The navigator started, and tore his eyes with difficulty away from the inhabitants of the white space ship.

“I could,” he confessed sadly. “I really could in spite of all the differences between us, in spite of the vast distances between our planets.” The young man turned back with a sigh to contemplate the smiling face of the woman from the other planet.

The strangers now moved a green screen up to the par-tion. On it tiny figures mounted a steep incline in a procession, carrying heavy loads. On reaching the flat top each dropped the load and threw himself down flat. Similar to animated cartoons as they were known on Earth, the picture clearly conveyed the idea of fatigue. The strangers were suggesting a break for rest. The Earthmen too were tired, for the many hours of tense anticipation of the encounter in space and the first impressions of the meeting had been exhausting indeed.

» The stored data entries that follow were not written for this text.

/-- The log, the tray chain and the persistent store: LOG_COPY, TRAY_FRAME, TOKEN, TOKEN_REGEN, TRAY_CHAIN_LINK, PST_WRITE_PERSIST and
HOURS_TICK (R374, R395, R396, R398, R399, R403). -/
def Obligations.LogTrayStore : Prop :=
  ∀ s : State,
    (∀ (src : MgmtSource) (e : LogEntry), s.rp.power.supplyLost = false →
      ∃ t, exec (.logCopy src e) s = .next t ∧ regsBut s t .ronpex [Reg.logLost]
        ∧ t.rp.log = s.rp.log.append 262144 Config.ronpexSerial
            (if s.rpMgmtOk src 9 = true then { e.body with origin := 7, requester := src.node } else violBody s.now src.node src.port 0 9 0)
        ∧ t = { s with rp := { s.rp with regs := t.rp.regs, log := t.rp.log } }) ∧
    (∀ (port : Fin 2) (f : TrayFrame), f.crc ≠ trayCrc f → exec (.trayFrame port f) s = .next s) ∧
    (∀ (port : Fin 2) (f : TrayFrame), s.trayUp port = true → f.crc = trayCrc f → f.ftype ≠ 0 → f.ftype ≠ 2 →
      (f.src = s.trayPos → exec (.trayFrame port f) s = .next s) ∧
      (f.src ≠ s.trayPos → f.dst ≠ s.trayPos → f.dst ≠ 255 → 1 < f.hops → s.trayUp (1 - port.val) = true →
        ∃ t, exec (.trayFrame port f) s = .next t ∧ t.out = trayOutput (1 - port.val) { f with hops := f.hops - 1 } :: s.out
          ∧ t = { s with out := t.out, rp := { s.rp with tray := t.rp.tray } }) ∧
      (∀ m, f.src ≠ s.trayPos → f.dst = s.trayPos → f.ftype = 1 → f.mgmt = some m →
        (∀ x ∈ s.rp.tray.seen, x.1 = f.src → x.2.1 = f.fseq → x.2.2 + 1000000 ≤ s.now) →
        ∃ l, (f.src, f.fseq, s.now) ∈ l ∧ exec (.trayFrame port f) s
          = .next (({ s with rp := { s.rp with tray := { s.rp.tray with seen := l } } } : State).rpMgmtIn
              { port := 192 + port, node := f.src, tray := true } m))) ∧
    (∀ (port : Fin 2) (f : TrayFrame), s.trayUp port = true → f.crc = trayCrc { f with ftype := 2 } → f.dst = 255 →
      (∃ x ∈ s.rp.tray.seen, x.1 = f.src ∧ x.2.1 = f.fseq ∧ s.now < x.2.2 + 1000000) →
      ∃ t, exec (.token port f) s = .next t ∧ t = { s with rp := { s.rp with tray := { s.rp.tray with seen := t.rp.tray.seen } } }) ∧
    (∀ (port : Fin 2) (f : TrayFrame) (tok : Nat), s.trayUp port = true → f.crc = trayCrc { f with ftype := 2 } →
      fieldNat f.body 0 1 % 2 = tok → (f.dst = s.trayPos ∨ f.dst = 255) → s.rp.power.tripped = false →
      (∀ x ∈ s.rp.tray.seen, x.1 = f.src → x.2.1 = f.fseq → x.2.2 + 1000000 ≤ s.now) →
      ((s.flag .ronpex Reg.timWake 4 = true → s.flag .ronpex Reg.timWake 5 = true) → s.wakeState = 2 → s.rp.power.wakeHeld = false →
        s.rp.power.token = none →
        ∃ t, exec (.token port f) s = .next t ∧ t.wakeState = 3 ∧ t.rp.power.token = some (tok, s.now)
          ∧ t.rp.power.t0 = some s.now ∧ t.out = s.out ∧ regsBut s t .ronpex [Reg.timWake] ∧ onlyRonpex s t) ∧
      (s.wakeState ≠ 2 → s.flag .ronpex Reg.timWake 4 = false → s.trayUp 0 = true →
        ∃ t, exec (.token port f) s = .next t ∧ t.out = trayOutput 0 (s.tokenFrame tok) :: s.out ∧ t.rp.power = s.rp.power
          ∧ t.rp.regs = s.rp.regs ∧ onlyRonpex s t)) ∧
    (∀ tok : Fin 2, s.flag .ronpex Reg.timWake 4 = true → s.flag .ronpex Reg.timWake 5 = true → s.rp.power.token = none →
      s.wakeState ≠ 2 → s.trayUp 0 = true → s.rp.power.tripped = false →
      (SMap.look (fun _ => 0) s.rp.tray.tokenAt tok + 10000000 ≤ s.now →
        ∃ t, exec (.tokenRegen tok) s = .next t ∧ t.out = trayOutput 0 (s.tokenFrame tok) :: s.out
          ∧ SMap.look (fun _ => 0) t.rp.tray.tokenAt tok = s.now ∧ t.rp.regs = s.rp.regs ∧ onlyRonpex s t) ∧
      (s.now < SMap.look (fun _ => 0) s.rp.tray.tokenAt tok + 10000000 → exec (.tokenRegen tok) s = .next s)) ∧
    (∀ port : Fin 2,
      (∃ t, exec (.trayChainLink port false) s = .next t ∧ t.trayUp port = false ∧ t.trayUp (1 - port.val) = s.trayUp (1 - port.val)
        ∧ t = { s with rp := { s.rp with tray := { s.rp.tray with link := t.rp.tray.link } } }) ∧
      (∃ t g, exec (.trayChainLink port true) s = .next t ∧ t.trayUp port = true ∧ t.trayUp (1 - port.val) = s.trayUp (1 - port.val)
        ∧ t.out = trayOutput port g :: s.out ∧ g.ftype = 4
        ∧ g.body = leBytes 8 Config.ronpexSerial.toNat ++ leBytes 1 s.trayPos
        ∧ t = { s with out := t.out, rp := { s.rp with tray := t.rp.tray } })) ∧
    (s.rp.pst.queue = [] → exec .pstWritePersist s = .next s) ∧
    (∀ (a : Nat) (v : Word) (q : List (Nat × Word)), s.rp.pst.queue = (a, v) :: q → s.rp.pst.locked a = false →
      ∃ t, exec .pstWritePersist s = .next t ∧ t.rp.pst.queue = q ∧ SMap.look pstDefault t.rp.pst.words a = v
        ∧ t.rp.pst.wearOf a = s.rp.pst.wearOf a + 1
        ∧ (∀ b, b ≠ a → SMap.look pstDefault t.rp.pst.words b = SMap.look pstDefault s.rp.pst.words b)
        ∧ t.rp.links = s.rp.links ∧ onlyRonpex s t) ∧
    (s.rp.pst.locked Reg.pstHours = false → (∀ e ∈ s.rp.pst.queue, e.1 ≠ Reg.pstHours) →
      ∃ t, exec .hoursTick s = .next t ∧ t.rp.pst.word Reg.pstHours = satAdd 32 (s.rp.pst.word Reg.pstHours) 1
        ∧ (∀ b, b ≠ Reg.pstHours → t.rp.pst.word b = s.rp.pst.word b) ∧ t.rp.links = s.rp.links ∧ onlyRonpex s t)

/-! ### Fabric-wide orders and reports (R350, R354-R364) -/

/-- Epochs and snapshots: EPOCH_ORDER, EPOCH_APPLY, SNAPSHOT_ORDER and SNAPSHOT_CAPTURE (R355, R363). -/
def Obligations.EpochsAndSnapshots : Prop :=
  ∀ (s : State) (p : Part),
    (∀ (src : MgmtSource) (e eff : Nat),
      (p = .ronpex → s.rpMgmtOk src 5 = true) → (p = .plocen → s.epMgmtOk src.port src.node = true) →
      (s.epochAhead p e = true →
        ∃ t, exec (.epochOrder p src e eff) s = .next t ∧ (t.orders p).epoch = some (e, frameTime s.now eff)
          ∧ (t.orders p).snap = (s.orders p).snap ∧ t.epoch p = s.epoch p ∧ onlyPart p s t) ∧
      (s.epochAhead p e = false → exec (.epochOrder p src e eff) s = .next s)) ∧
    (∀ e t0 : Nat, (s.orders p).epoch = some (e, t0) →
      (s.now < t0 → exec (.epochApply p) s = .next s) ∧
      (t0 ≤ s.now →
        ∃ t, exec (.epochApply p) s = .next t ∧ t.epoch p = e % 2 ^ 16 ∧ (t.orders p).epoch = none ∧ onlyPart p s t)) ∧
    (∀ (src : MgmtSource) (at_ number : Nat) (k : BitVec 64), number < 2 ^ 16 →
      (p = .ronpex → s.rpMgmtOk src 6 = true) →
      (p = .plocen → s.epMgmtOk src.port src.node = true ∧ bit s.epSkein k.toNat = true) →
      ∃ t, exec (.snapshotOrder p src at_ number k) s = .next t ∧ onlyPart p s t
        ∧ t.reg p (snapRegs p).2.1 = bits 0 32 at_ ∧ t.reg p (snapRegs p).2.2 = bits 32 32 at_
        ∧ (s.now ≤ at_ → (t.orders p).snap = some (at_, number, k) ∧ t.reg p (snapRegs p).1 = number)
        ∧ (at_ < s.now → (t.orders p).snap = none ∧ t.reg p (snapRegs p).1 = number + 2 ^ 17)
        ∧ (t.orders p).epoch = (s.orders p).epoch) ∧
    (∀ (at_ number : Nat) (k : BitVec 64), (s.orders p).snap = some (at_, number, k) → number < 2 ^ 16 →
      (s.now < at_ → exec (.snapshotCapture p) s = .next s) ∧
      (at_ ≤ s.now →
        ∃ t, exec (.snapshotCapture p) s = .next t ∧ t.reg p (snapRegs p).1 = number + 2 ^ 16
          ∧ t.orders p = { s.orders p with
              snap := none, imageAt := some s.now
              image := match p with
                | .ronpex => s.rp.fmem.hcnt
                | .plocen => s.ep.hanks }
          ∧ onlyPart p s t))

/-- Reports and notices: REPORT, REPORT_WINDOW_EXPIRE, PATH_LOSS and PORT_RELEASE (R350, R354, R357, R359, R360). -/
def Obligations.ReportsAndNotices : Prop :=
  ∀ s : State,
    (∀ (src : MgmtSource) (r : Report), s.rpMgmtOk src 8 = true →
      ((∀ e ∈ s.rp.filter.ents, ¬(e.type = r.type ∧ e.target = r.target)) → s.rp.filter.ents.length < 1024 →
        s.rp.sec.restartAt = none → s.evtFree = true → s.reg .ronpex Reg.mgtEvtOvf = 0 →
        ∃ t, exec (.report src r) s = .next t
          ∧ t.rp.filter = { s.rp.filter with ents := s.rp.filter.ents ++ [{ type := r.type, target := r.target, since := s.now, count := 0 }] }
          ∧ (∃ a b, Out.event a (reportEvent src.node r) b ∈ t.out) ∧ t.rp.links = s.rp.links ∧ onlyRonpex s t) ∧
      ((∃ e ∈ s.rp.filter.ents, e.type = r.type ∧ e.target = r.target) →
        ∃ t, exec (.report src r) s = .next t ∧ t = { s with rp := { s.rp with filter := t.rp.filter } }
          ∧ t.rp.filter = { s.rp.filter with ents := s.rp.filter.ents.map fun e : RepEnt =>
              if e.type = r.type ∧ e.target = r.target then { e with count := e.count + 1 + r.suppressed } else e })) ∧
    (∀ w : RepWin, s.ep.reps = [w] →
      (s.now < w.since + 100000 → exec (.reportWindowExpire w.r.type w.r.target) s = .next s) ∧
      (w.since + 100000 ≤ s.now → w.withheld = 0 →
        exec (.reportWindowExpire w.r.type w.r.target) s = .next { s with ep := { s.ep with reps := [] } }) ∧
      (w.since + 100000 ≤ s.now → w.withheld ≠ 0 →
        ∃ t, exec (.reportWindowExpire w.r.type w.r.target) s = .next t ∧ onlyPlocen s t ∧ t.ep.hanks = s.ep.hanks
          ∧ t.ep.reps = [{ w with since := s.now, withheld := if s.mayReport = true then 0 else w.withheld }]
          ∧ (s.mayReport = true → t.ep.repTimes = s.recentReports ++ [s.now])
          ∧ (s.mayReport = false → t = { s with ep := { s.ep with reps := t.ep.reps } }))) ∧
    (∀ (src : MgmtSource) (plane tL : Nat),
      (s.epMgmtOk src.port src.node = true →
        (∀ h : Held, s.ep.src.held = [h] → h.plane = plane → (h.loc = .sent ∨ ∃ t0, h.loc = .backoff t0) → tL ≤ h.due - 1000 * h.retryUs + 10000 →
          s.lifeOver h = false → s.epLive plane = true →
          ∃ t, exec (.pathLoss .plocen src plane tL) s = .next t
            ∧ t.held? .plocen h.id = some { h with loc := .port, due := s.now + 1000 * h.retryUs }
            ∧ t = { s with ep := { s.ep with src := t.ep.src, tx := t.ep.tx } }) ∧
        ((∀ h ∈ s.ep.src.held, h.plane ≠ plane) → exec (.pathLoss .plocen src plane tL) s = .next s)) ∧
      (s.rpMgmtOk src 7 = true →
        ∃ t, exec (.pathLoss .ronpex src plane tL) s = .next t
          ∧ t = (if s.role = 2 then s.packagePorts else s.endPointPorts).foldl (fun u p => u.toFarEnd p (.pathLoss s.plane tL)) s
          ∧ t.rp.links = s.rp.links ∧ onlyRonpex s t)) ∧
    (∀ (p : Fin 8) (src : MgmtSource) (port gen : Nat), s.epMgmtOk p src.node = true →
      (s.portUp .plocen port = true →
        ∃ t, exec (.portRelease p src port gen) s = .next t
          ∧ t.ep.released = (s.ep.released.filter fun x => decide (x.1 ≠ port)) ++ [(port, gen)]
          ∧ t = { s with ep := { s.ep with released := t.ep.released } }) ∧
      (s.portUp .plocen port = false → exec (.portRelease p src port gen) s = .next s))

/-! ### Register writes (R10-R16, R385, R414, R415) -/

/-- What a write by the access types leaves in bit `j` of a register of row `r` (R13): a 1 clears a W1C bit, an RW or RWP bit takes
the written bit, and any other bit is kept. -/
def Sys2Proof.Claims.bitAfter (r : RegRow) (old v j : Nat) : Bool :=
  if bit j r.w1c = true ∧ bit j v = true then false
  else if bit j r.rw = true ∨ bit j r.rwp = true then bit j v
  else bit j old

/-- A register of the Plocen whose writes act by the access types alone. -/
def Sys2Proof.Claims.epPlain (a : Nat) : Prop :=
  a % 4 = 0 ∧ a < 2 ^ 24 ∧ (a < 0x100000 ∨ 0x110000 ≤ a) ∧ (a < 0x200000 ∨ 0x300000 ≤ a) ∧ (a < 0x400000 ∨ 0x800000 ≤ a)
    ∧ a ∉ [Reg.epXltCtl, Reg.epXltFillDb, Reg.epXltMissDb, Reg.epXltArm, Reg.epSeqTmo, Reg.epSeqLife, Reg.epSeqWctl]
    ∧ (a < Reg.epXltRcfg ∨ Reg.epXltTmo < a) ∧ arrayIndex 0x61000 0x100 8 a = none

/-- A register of the Ronpex outside the hub whose writes act by the access types alone. -/
def Sys2Proof.Claims.rpPlain (a : Nat) : Prop :=
  ∃ b n o, decode412 a = some (b, n, o) ∧ (b = .port ∧ o ≠ 4 ∨ b = .eddy ∨ b = .spindle ∧ o ≠ 8 ∨ b = .engine ∧ o ≠ 8 ∨ b = .portSet ∧ o ≠ 0)
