@[simp] theorem State.kept_tokenDue (s : State) : s.tokenDue.kept = s.kept := by
  unfold State.tokenDue
  split <;> simp

@[simp] theorem State.kept_alertOn (s : State) : s.alertOn.kept = s.kept := by
  unfold State.alertOn
  simp

@[simp] theorem State.kept_alertOff (s : State) : s.alertOff.kept = s.kept := by
  unfold State.alertOff
  simp

@[simp] theorem State.kept_thermStep (s : State) (n : Nat) : (s.thermStep n).kept = s.kept := by
  unfold State.thermStep
  simp

@[simp] theorem State.kept_thermalFence (s : State) (d : Nat) : (s.thermalFence d).kept = s.kept := by
  unfold State.thermalFence
  split <;> simp

@[simp] theorem State.kept_thermalFrame (s : State) (sensors : List Int) : (s.thermalFrame sensors).kept = s.kept := by
  unfold State.thermalFrame
  simp

@[simp] theorem State.kept_stepsClear (n : Nat) (s : State) : (s.stepsClear n).kept = s.kept := by
  induction n generalizing s with
  | zero => rfl
  | succ n ih =>
    unfold State.stepsClear
    repeat' (first | split | dsimp only)
    all_goals simp [ih]

@[simp] theorem State.kept_thermalAgain (s : State) (d : Nat) : (s.thermalAgain d).kept = s.kept := by
  unfold State.thermalAgain
  simp

@[simp] theorem State.kept_coolReturn (s : State) (d : Nat) : (s.coolReturn d).kept = s.kept := by
  unfold State.coolReturn
  simp

@[simp] theorem State.kept_modTime (s : State) (p : Part) (f : TimeSt → TimeSt) : (s.modTime p f).kept = s.kept := by
  unfold State.modTime
  simp

@[simp] theorem State.kept_holdOver (s : State) (p : Part) : (s.holdOver p).kept = s.kept := by
  unfold State.holdOver
  simp

@[simp] theorem State.kept_enablesOff (s : State) : s.enablesOff.kept = s.kept := by
  unfold State.enablesOff
  simp

@[simp] theorem State.kept_hubAsleep (s : State) : s.hubAsleep.kept = s.kept := by
  unfold State.hubAsleep
  simp

@[simp] theorem State.kept_timeAsleep (s : State) : s.timeAsleep.kept = s.kept := by
  unfold State.timeAsleep
  simp

@[simp] theorem State.kept_wakeStores (s : State) : s.wakeStores.kept = s.kept := by
  unfold State.wakeStores
  simp

@[simp] theorem State.kept_wakeCmd (s : State) : s.wakeCmd.kept = s.kept := by
  unfold State.wakeCmd
  simp

@[simp] theorem State.kept_rampDue (s : State) : s.rampDue.kept = s.kept := by
  unfold State.rampDue
  split <;> simp

@[simp] theorem State.kept_tokenHere (s : State) (tok : Nat) : (s.tokenHere tok).kept = s.kept := by
  unfold State.tokenHere
  simp

@[simp] theorem State.kept_newToken (s : State) (tok : Nat) : (s.newToken tok).kept = s.kept := by
  unfold State.newToken
  simp

@[simp] theorem State.kept_tokenAgain (s : State) (tok : Nat) : (s.tokenAgain tok).kept = s.kept := by
  unfold State.tokenAgain
  simp
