-- ==== Sys2Proof/Machine/Bits.lean ====
section
/-! DEFINITION. Bit fields, little-endian byte strings (R5, R6), the wrap-around comparison (R15) and saturating counts. -/

namespace Sys2Proof.Machine

/-- Bits `[lo + w - 1 : lo]` of a record read as one number (R5). -/
def fld (x lo w : Nat) : Nat := x / 2 ^ lo % 2 ^ w

/-- One bit of a record (R5). -/
def bit (x lo : Nat) : Bool := x / 2 ^ lo % 2 == 1

/-- A Bool as a bit. -/
def b2n (b : Bool) : Nat := if b then 1 else 0

/-- The number a little-endian byte string spells: the byte at the lowest address holds bits [7:0] (R6). -/
def leNat : List Byte → Nat
  | [] => 0
  | b :: bs => b.toNat + 256 * leNat bs

/-- The `n` bytes of a number, lowest first (R6). -/
def leBytes : Nat → Nat → List Byte
  | 0, _ => []
  | n + 1, x => BitVec.ofNat 8 x :: leBytes n (x / 256)

/-- The number a big-endian byte string spells (the standards of chapter 18 fix that order). -/
def beNat (bs : List Byte) : Nat := bs.foldl (fun a b => a * 256 + b.toNat) 0

/-- The `n` bytes of a number, highest first. -/
def beBytes (n x : Nat) : List Byte := (leBytes n x).reverse

/-- Signed value of an `n`-bit number. -/
def sgn (n x : Nat) : Int :=
  let m := x % 2 ^ n
  if 2 * m < 2 ^ n then (m : Int) else (m : Int) - (2 ^ n : Nat)

/-- The `n`-bit two's-complement pattern of an integer. -/
def wrap (n : Nat) (i : Int) : Nat := (i % ((2 ^ n : Nat) : Int)).toNat

/-- The signed difference of two `n`-bit values (R15). -/
def wdiff (n a b : Nat) : Int := sgn n (wrap n ((a : Int) - (b : Int)))

/-- `a` is later than or equal to `b` on `n` bits (R15). -/
def atOrLater (n a b : Nat) : Bool := 0 ≤ wdiff n a b

/-- A 32-bit counter that saturates at 2^32 - 1. -/
def satInc (x : Word) : Word := if x = BitVec.allOnes 32 then x else x + 1

/-- Saturating addition on a number kept at most `m`. -/
def satAdd (m a b : Nat) : Nat := min m (a + b)

/-- Packs (offset, width, value) fields into one number. -/
def pack (fs : List (Nat × Nat × Nat)) : Nat :=
  fs.foldl (fun a f => a + (f.2.2 % 2 ^ f.2.1) * 2 ^ f.1) 0

/-- The first index at which a predicate holds. -/
def findIdx {α : Type} (p : α → Bool) : List α → Nat → Option Nat
  | [], _ => none
  | a :: as, i => if p a then some i else findIdx p as (i + 1)

/-- The list with its `i`-th entry removed. -/
def dropAt {α : Type} : Nat → List α → List α
  | _, [] => []
  | 0, _ :: as => as
  | i + 1, a :: as => a :: dropAt i as

/-- A list padded with zeros (or cut) to `n` bytes. -/
def padTo (n : Nat) (bs : List Byte) : List Byte := (bs ++ List.replicate (n - bs.length) 0).take n

/-- Ceiling division. -/
def cdiv (a b : Nat) : Nat := (a + b - 1) / b

/-- Is the address aligned to a 64-byte line (R7)? -/
def lineAligned (a : Nat) : Bool := a % 64 == 0

/-- A field lies in a range. -/
def within (lo hi x : Nat) : Bool := decide (lo ≤ x) && decide (x ≤ hi)

end Sys2Proof.Machine
end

The inhabitants of the fluorine planet had obviously expected to meet men from other planets on their travels, and had prepared for such encounters by making pantomime films as a substitute for language. The Tellur had made no such preparations, but a way out was found nevertheless. Yas Tin, the ship’s artist, dashed off a series of sketches on a drawing screen that was moved up. First he drew figures expressive of exhaustion, and then a face with such an obviously questioning expression that there was a stir of animation among the people on the other side of the partition just as there had been when Tey and Afra appeared before them. Finally Yas drew a sketch of the Earth revolving around its axis as it coursed on its orbit around the Sun, divided the complete revolution into twenty-four equal parts and shaded half of the diagram. The others produced a similar diagram. Both sides set metronomes in motion which helped to establish the duration of the units of time. The Earthmen learned that the fluorine planet made one complete revolution around its axis in roughly fourteen terrestrial hours and circled its blue sun every nine hundred days. The break for rest which the strangers suggested was the equivalent of five terrestrial hours.

Still dazed by their experience, the Earthmen left the communication gallery. The lights went out in the gallery and the outside illumination of the ships was extinguished. The two space ships now hung dark and lifeless side by side in the frigid blackness of space.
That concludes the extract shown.